Description
We are witnessing an unprecedented growth in the amount of data being sensed, collected and processed to drive modern applications across many domains. This growth has challenged classical algorithms to scale up to big-data regimes. Because time is critically important in settings such as control and decision-making, interventional medical imaging, and security, speeding up widely-used routines has the potential to open up the application space.
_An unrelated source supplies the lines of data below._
-- ==== Sys2Proof/Laws/Memory.lean ====
section
/-! SUPPORT. The laws of memory as data: read after write, the other addresses, and the canonical form that every
operation keeps. -/

namespace Sys2Proof.Machine

variable {d : Nat → Byte}

@[simp] theorem Memory.get_put_same (m : List Host.Cell) (a : Nat) (b : Byte) (h : Memory.get d m a = d a) :
    Memory.get d (Memory.put d a b m) a = b := by
  unfold Memory.put
  split
  · rw [h]; exact (‹b = d a›).symm
  · simp [Memory.get]

theorem Memory.get_put_other (m : List Host.Cell) {a c : Nat} (b : Byte) (h : c ≠ a) :
    Memory.get d (Memory.put d a b m) c = Memory.get d m c := by
  unfold Memory.put
  split
  · rfl
  · simp [Memory.get, h]

/-- Below every listed address memory reads as unlisted. -/
theorem Memory.get_of_lt {low : Nat} {m : List Host.Cell} (h : Memory.wfFrom d low m = true) {a : Nat} (ha : a < low) :
    Memory.get d m a = d a := by
  induction m generalizing low with
  | nil => rfl
  | cons p m ih =>
    simp only [Memory.wfFrom, Bool.and_eq_true, decide_eq_true_eq] at h
    have hk : a ≠ p.1 := by omega
    simp only [Memory.get, hk, if_false]
    exact ih h.2 (by omega)

theorem Memory.wfFrom_mono {low low' : Nat} {m : List Host.Cell} (h : Memory.wfFrom d low m = true) (hl : low' ≤ low) :
    Memory.wfFrom d low' m = true := by
  cases m with
  | nil => rfl
  | cons p m =>
    simp only [Memory.wfFrom, Bool.and_eq_true, decide_eq_true_eq] at h ⊢
    exact ⟨⟨⟨by omega, h.1.1.2⟩, h.1.2⟩, h.2⟩

theorem Memory.wfFrom_put {low a : Nat} {m : List Host.Cell} (b : Byte) (h : Memory.wfFrom d (a + 1) m = true)
    (hl : low ≤ a) (ha : a ≤ memTop) : Memory.wfFrom d low (Memory.put d a b m) = true := by
  unfold Memory.put
  split
  · exact Memory.wfFrom_mono h (by omega)
  · simp only [Memory.wfFrom, Bool.and_eq_true, decide_eq_true_eq, bne_iff_ne]
    exact ⟨⟨⟨hl, ha⟩, ‹_›⟩, h⟩

theorem Memory.wfFrom_set {low a : Nat} {m : List Host.Cell} (b : Byte) (h : Memory.wfFrom d low m = true)
    (hl : low ≤ a) (ha : a ≤ memTop) : Memory.wfFrom d low (Memory.set d m a b) = true := by
  induction m generalizing low with
  | nil => exact Memory.wfFrom_put b rfl hl ha
  | cons p m ih =>
    have hp := h
    simp only [Memory.wfFrom, Bool.and_eq_true, decide_eq_true_eq] at h
    simp only [Memory.set]
    split
    · refine Memory.wfFrom_put b ?_ hl ha
      simp only [Memory.wfFrom, Bool.and_eq_true, decide_eq_true_eq]
      exact ⟨⟨⟨by omega, h.1.1.2⟩, h.1.2⟩, h.2⟩
    · split
      · exact Memory.wfFrom_put b (by subst a; exact h.2) hl ha
      · simp only [Memory.wfFrom, Bool.and_eq_true, decide_eq_true_eq]
        exact ⟨⟨⟨h.1.1.1, h.1.1.2⟩, h.1.2⟩, ih h.2 (by omega)⟩

/-- Writing a byte of memory keeps the canonical form. -/
theorem Memory.wf_set {a : Nat} {m : List Host.Cell} (b : Byte) (h : Memory.wf d m = true) (ha : a ≤ memTop) :
    Memory.wf d (Memory.set d m a b) = true :=
  Memory.wfFrom_set b h (Nat.zero_le a) ha

theorem Memory.get_set_other (m : List Host.Cell) {a c : Nat} (b : Byte) (h : c ≠ a) :
    Memory.get d (Memory.set d m a b) c = Memory.get d m c := by
  induction m with
  | nil => exact Memory.get_put_other [] b h
  | cons p m ih =>
    simp only [Memory.set]
    split
    · exact Memory.get_put_other _ b h
    · split
      · rw [Memory.get_put_other _ b h]
        simp [Memory.get, show c ≠ p.1 by omega]
      · simp only [Memory.get, ih]

theorem Memory.get_set_same_from {low : Nat} {m : List Host.Cell} (h : Memory.wfFrom d low m = true) (a : Nat)
    (b : Byte) : Memory.get d (Memory.set d m a b) a = b := by
  induction m generalizing low with
  | nil => exact Memory.get_put_same [] a b rfl
  | cons p m ih =>
    have hp := h
    simp only [Memory.wfFrom, Bool.and_eq_true, decide_eq_true_eq] at h
    simp only [Memory.set]
    split
    · refine Memory.get_put_same _ a b ?_
      have : Memory.wfFrom d p.1 (p :: m) = true := by
        simp only [Memory.wfFrom, Bool.and_eq_true, decide_eq_true_eq]
        exact ⟨⟨⟨le_refl _, h.1.1.2⟩, h.1.2⟩, h.2⟩
      exact Memory.get_of_lt this (by omega)
    · split
      · exact Memory.get_put_same _ a b (Memory.get_of_lt h.2 (by omega))
      · simp only [Memory.get, ‹¬a = p.1›, if_false]
        exact ih h.2

/-- A read after a write to the same address gives the byte written. -/
theorem Memory.get_set_same {m : List Host.Cell} (h : Memory.wf d m = true) (a : Nat) (b : Byte) :
    Memory.get d (Memory.set d m a b) a = b :=
  Memory.get_set_same_from h a b

end Sys2Proof.Machine
end

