/-- A sub-opcode in the low byte is a `kk`. -/
theorem formatXSS_eq_formatXKK (f : Nat) {sub : Nat} (hs : sub < 256) (x : Reg) :
    formatXSS f x sub = formatXKK f x (BitVec.ofNat 8 sub) := by
  rw [formatXSS, formatXKK, BitVec.toNat_ofNat, Nat.mod_eq_of_lt hs]

theorem fieldFamily_format0SS (ign : Nibble) {sub : Nat} (hs : sub < 256) :
    (fieldFamily (format0SS ign sub)).toNat = 0 := by
  have := ign.isLt
  rw [fieldFamily_toNat, format0SS_toNat hs]
  omega

theorem fieldIgnored_format0SS (ign : Nibble) {sub : Nat} (hs : sub < 256) :
    fieldIgnored (format0SS ign sub) = ign := by
  have := ign.isLt
  apply BitVec.eq_of_toNat_eq
  rw [fieldIgnored_toNat, format0SS_toNat hs]
  omega

theorem fieldKk_format0SS (ign : Nibble) {sub : Nat} (hs : sub < 256) :
    (fieldKk (format0SS ign sub)).toNat = sub := by
  rw [fieldKk_toNat, format0SS_toNat hs]
  omega

/-- Decoding reads the family and the fields that encoding wrote (30_encoding.md R83). -/
theorem decode_encode {i : Instr} (h : i.wellFormed = true) : decode (encode i) = i := by
  cases i with
  | cls | ret => simp [encode, decode, decodeFamily0, fieldFamily_format0SS, fieldIgnored_format0SS, fieldKk_format0SS]
  | jp | call | ldI | jpV0 => simp [encode, decode, fieldFamily_formatNNN, fieldNnn_formatNNN]
  | seImm | sneImm | ldImm | addImm | rnd =>
    simp [encode, decode, fieldFamily_formatXKK, fieldX_formatXKK, fieldKk_formatXKK]
  | drw => simp [encode, decode, fieldFamily_formatXYN, fieldX_formatXYN, fieldY_formatXYN, fieldN_formatXYN]
  | seReg | sneReg | ldReg | orReg | andReg | xorReg | addReg | sub | subn | shr | shl =>
    simp [encode, decode, decodeFamily8, formatXYS_eq_formatXYN, fieldFamily_formatXYN, fieldX_formatXYN,
      fieldY_formatXYN, fieldN_formatXYN]
  | skp | sknp | ldVxDt | ldDtVx | ldStVx | ldVxK | addI | ldF | ldB | storeRegs | loadRegs =>
    simp [encode, decode, decodeFamilyE, decodeFamilyF, formatXSS_eq_formatXKK, fieldFamily_formatXKK,
      fieldX_formatXKK, fieldKk_formatXKK]
  | unknown w => exact decode_of_unknownWord h

/-- Families 0x5 and 0x9 hold one instruction each: a low nibble other than 0 is UNKNOWN (30_encoding.md R88). -/
theorem decode_formatXYS_unknown {f sub : Nat} (hf : f = 0x5 ∨ f = 0x9) (h1 : 1 ≤ sub) (h15 : sub ≤ 15) (x y : Reg) :
    decode (formatXYS f x y sub) = .unknown (formatXYS f x y sub) := by
  have hf16 : f < 16 := by omega
  have hs : sub < 16 := by omega
  apply decode_of_unknownWord
  apply unknownWord_of_lowNibble <;> rw [formatXYS_eq_formatXYN f hs]
  · rwa [fieldFamily_formatXYN hf16]
  · rw [fieldN_formatXYN hf16, BitVec.toNat_ofNat]
    omega

end Sys2Proof

namespace Sys2Proof.Claims

/-- The word of a well-formed instruction decodes to it. -/
theorem decodesTo_of_encode {n : Nat} {i : Instr} (he : encode i = BitVec.ofNat 16 n) (h : i.wellFormed = true) :
    decodesTo n i := by
  rw [decodesTo, ← he, decode_encode h]

end Sys2Proof.Claims
end

section
/-! Control transfer (41_control_flow.md): what a jump, a skip, a call and a return leave in `pc`, `sp` and the stack. -/

namespace Sys2Proof.Machine

/-- CALL with room on the stack takes no fault. -/
theorem exec_call_of_room (nnn : Addr12) {s : State} {j : Fin 16} (hj : s.sp.val = j.val) :
    exec (.call nnn) s = .next (s.pushCall nnn.toNat) := by
  have hroom : s.sp.val ≠ stackDepth := by simp only [stackDepth]; omega
  exact exec_of_not_raised (if_neg hroom)

/-- RET with an entry on the stack takes no fault. -/
theorem exec_ret_of_entry (ign : Nibble) {s : State} {j : Fin 16} (hj : s.sp.val = j.val + 1) :
    exec (.ret ign) s = .next s.popCall := by
  have hentry : s.sp ≠ 0 := by rw [ne_eq, ← Fin.val_inj, hj]; exact Nat.succ_ne_zero _
  exact exec_of_not_raised (if_neg hentry)

theorem State.sp_pushCall {s : State} {j : Fin 16} (hj : s.sp.val = j.val) (v : Nat) :
    (s.pushCall v).sp.val = j.val + 1 := by
  have hsp : (s.pushCall v).sp.val = min (s.sp.val + 1) 16 := rfl
  omega

theorem State.entry_pushCall {s : State} {j : Fin 16} (hj : s.sp.val = j.val) (v : Nat) :
    (s.pushCall v).stack[j] = s.nextPc := by
  simp [hj]

theorem State.sp_popCall {s : State} {j : Fin 16} (hj : s.sp.val = j.val + 1) : s.popCall.sp.val = j.val := by
  have hsp : s.popCall.sp.val = s.sp.val - 1 := rfl
  omega

theorem State.topOfStack_eq {s : State} {j : Fin 16} (hj : s.sp.val = j.val + 1) : s.topOfStack = s.stack[j] := by
  simp [State.topOfStack, hj]

end Sys2Proof.Machine

namespace Sys2Proof.Claims

open Sys2Proof.Machine

/-- A value of 16 bits is written to `pc` with no more lost than PC_WIDTH loses (10_state.md R24). -/
theorem toNat_keepPc_eq_pcKeeps (c : Config) {v : Nat} (hv : v < 65536) : (keepPc c v).toNat = pcKeeps c v := by
  rw [keepPc_toNat]
  exact Nat.mod_eq_of_lt ((Nat.mod_le _ _).trans_lt hv)

/-- An instruction that writes a target of 16 bits to `pc` and nothing else (41_control_flow.md R120). -/
theorem completes_of_setPc {i : Instr} {s : State} {v : Nat} (he : exec i s = .next (s.setPc v)) (hv : v < 65536) :
    ∃ t, exec i s = .next t ∧ t.pc.toNat = pcKeeps s.cfg v ∧ Frame s t (· ∈ [Part.pc]) :=
  ⟨s.setPc v, he, toNat_keepPc_eq_pcKeeps s.cfg hv, (Frame.refl s _).setPc (by simp) v⟩

/-- A skip, by the condition it tests (41_control_flow.md R120, R124). -/
theorem completes_of_skipIf {i : Instr} {s : State} {taken : Bool} {p : Prop} [Decidable p]
    (he : exec i s = .next (s.skipIf taken)) (hp : taken = true ↔ p) :
    ∃ t, exec i s = .next t ∧ t.pc = (if p then skipOf s else nextOf s) ∧ Frame s t (· ∈ [Part.pc]) :=
  ⟨s.skipIf taken, he, (s.skipIf_pc taken).trans (if_congr hp rfl rfl), frame_skipIf s taken⟩
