/-- 70_reset_and_hazards.md R143: a run on a list of requests ends with the last response, which is the
response the last request alone would get, and `valid = 1`; with no request it ends where it began.
That the requests are a list in the state, and that none is left at the end, is the model's (log entry
2). -/
def Obligations.RunEndsWithTheLastResponse : Prop :=
  (∀ s : State, core.run 0 s = .next s) ∧
  ∀ (s : State) (qs : List Request) (q : Request),
    s.inputs = (qs ++ [q]).map HostMove.request →
    ∃ t : State, core.run (qs.length + 1) s = .next t ∧ t.valid = true ∧ t.inputs = [] ∧
      step { s with inputs := [.request q] } = .next t

/-- The invariant holds right after reset, whose RSP and `valid` are those of 10_state.md R27. That the
default parameters of 00_scope.md R6 stand in the reset state and fit together is the model's choice
and inference (log entries 1 and 13). -/
def Obligations.ResetMeetsTheStateInvariant : Prop :=
  State.reset.inv = true

/-- Every step keeps the invariant, from every state that meets it: `out` stays within OUT_CAP, an
error response carries nothing but its status, and RSP is as reset left it until a request completes
(20_memory.md R28, 60_exceptions.md R129, 10_state.md R15 and R27). The parameters stay as they are
(10_state.md R22); that they are a field of the state and fit together is the model's choice and
inference (log entries 1 and 13). -/
def Obligations.EveryStepKeepsTheStateInvariant : Prop :=
  ∀ s t : State, s.inv = true → step s = .next t → t.inv = true

/-! The header, the checksum and the packer -/

/-- 00_scope.md R9 and 20_memory.md R30: `le32` is the little-endian number of the four bytes, and
`bytes_le32` is its inverse. -/
def Obligations.HeaderWordIsLittleEndian : Prop :=
  (∀ h : Header, (le32 h).toNat =
    h.b0.toNat + 256 * h.seq.toNat + 65536 * h.meshb.toNat + 16777216 * h.csum.toNat) ∧
  (∀ h : Header, bytesLe32 (le32 h) = h) ∧ (∀ w : Word32, le32 (bytesLe32 w) = w)

/-- 30_encoding.md R57: unpacking byte 0 inverts packing it, both ways. -/
def Obligations.ByteZeroPacksAndUnpacks : Prop :=
  (∀ (retry ctype fwd : Byte) (h : Header), retry.toNat ≤ 15 → ctype.toNat ≤ 7 → fwd.toNat ≤ 1 →
    h.b0 = packB0 retry ctype fwd →
    (unpackHeader h).retry.toNat = retry.toNat ∧ (unpackHeader h).ctype.toNat = ctype.toNat ∧
    (unpackHeader h).fwd.toNat = fwd.toNat) ∧
  ∀ h : Header, packB0 ((unpackHeader h).retry.setWidth 8) ((unpackHeader h).ctype.setWidth 8)
    ((unpackHeader h).fwd.setWidth 8) = h.b0

/-- 40_header_packer.md R68: with RANGE_MODE = mask the three header fields are masked and the range is
not checked. -/
def Obligations.MaskModePacksMaskedFields : Prop :=
  ∀ (retry ctype fwd seq meshb : Byte) (inp key : Bytes) (s : State), s.cfg.rangeMode = .mask →
    exec (.pack retry ctype fwd seq meshb inp) s =
      exec (.pack (retry &&& 0x0F) (ctype &&& 0x07) (fwd &&& 0x01) seq meshb inp) s ∧
    exec (.encode ctype retry seq meshb fwd inp key) s =
      exec (.encode (ctype &&& 0x07) (retry &&& 0x0F) seq meshb (fwd &&& 0x01) inp key) s ∧
    ∃ t u, exec (.pack retry ctype fwd seq meshb inp) s = .next t ∧ t.rsp.status ≠ .rangeError ∧
      exec (.encode ctype retry seq meshb fwd inp key) s = .next u ∧ u.rsp.status ≠ .rangeError

/-- 40_header_packer.md R73(e): changing any one summed byte changes the checksum; adding to one byte
what is taken from another does not. -/
def Obligations.ChecksumSeesEverySingleByteChange : Prop :=
  (∀ (a b c a' b' c' x : Byte) (p p' : Bytes) (i : Nat), i < p.length + 3 →
    a' :: b' :: c' :: p' = (a :: b :: c :: p).set i x →
    (a :: b :: c :: p)[i]? ≠ some x → csum8 a' b' c' p' ≠ csum8 a b c p) ∧
  (∀ (a b c a' b' c' x y d : Byte) (p p' : Bytes) (i j : Nat), i ≠ j →
    (a :: b :: c :: p)[i]? = some x → (a :: b :: c :: p)[j]? = some y →
    a' :: b' :: c' :: p' = ((a :: b :: c :: p).set i (x + d)).set j (y - d) →
    csum8 a' b' c' p' = csum8 a b c p)

/-! The obfuscator -/

/-- 41_obfuscator.md R78. -/
def Obligations.HeaderTransformFormsAgree : Prop :=
  (∀ h : Header, hxorBytes h = bytesLe32 (hxor32 (le32 h))) ∧
  ∀ w : Word32, hxor32 w = le32 (hxorBytes (bytesLe32 w))

/-- 41_obfuscator.md R79: each transform undoes itself, keeps the length, and is a bijection on the
sequences of a length. -/
def Obligations.TransformsAreInvolutions : Prop :=
  (∀ w : Word32, hxor32 (hxor32 w) = w) ∧ (∀ h : Header, hxorBytes (hxorBytes h) = h) ∧
  (∀ (p : Bytes) (k : MeshKey), pxorBytes (pxorBytes p k) k = p) ∧
  (∀ h : Header, (hxorBytes h).bytes.length = h.bytes.length) ∧
  (∀ (p : Bytes) (k : MeshKey), (pxorBytes p k).length = p.length) ∧
  Function.Bijective hxor32 ∧ Function.Bijective hxorBytes ∧
  ∀ (q : Bytes) (k : MeshKey), ∃! p : Bytes, p.length = q.length ∧ pxorBytes p k = q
In this thesis, we focus on six problems of fundamental importance, and develop fast algorithms for solving them whenever there is an underlying structure of sparsity, which typically holds in most natural settings. Our algorithms attain their speed by being sample and computationally efficient whenever there is sparsity. In particular, the problems we study and a summary of our results are as follows. (1) We propose a novel architecture for sampling continuous-time signals that have band-limited and sparse spectra at their minimum sampling rate, which can be much lower than the Nyquist rate. (2) We improve the noise robustness of divide-and-conquer-based sparse Discrete Fourier Transform algorithms by developing a novel method for fast and sample-efficient frequency identification. (3) We develop a fast algorithm for recovering sparse wavelet coefficients of a signal from its Fourier domain samples. This setting arises in Magnetic Resonance Imaging, and our approach provides a theoretical framework for fast imaging. (4) We propose a sample and computationally efficient algorithm for recovering sparse pseudo-Boolean functions with application to learning a DNA repair outcomes for CRISPR-Cas9 experiments. (5) We propose a computationally efficient method for coded computation to reduce the effect of slow computational nodes in distributed matrix multiplication. (6) We propose a computationally efficient algorithm for large-scale matrix multiplication whenever the output is sparse with application to database search.
Our approach in tackling these diverse problems is based on a unifying divide-and-conquer strategy, where by leveraging ideas from modern coding theory (in particular, Low Density Parity Check Codes) which have previously been studied in the context of communications, we create structures that enable simple and fast peeling-based recovery.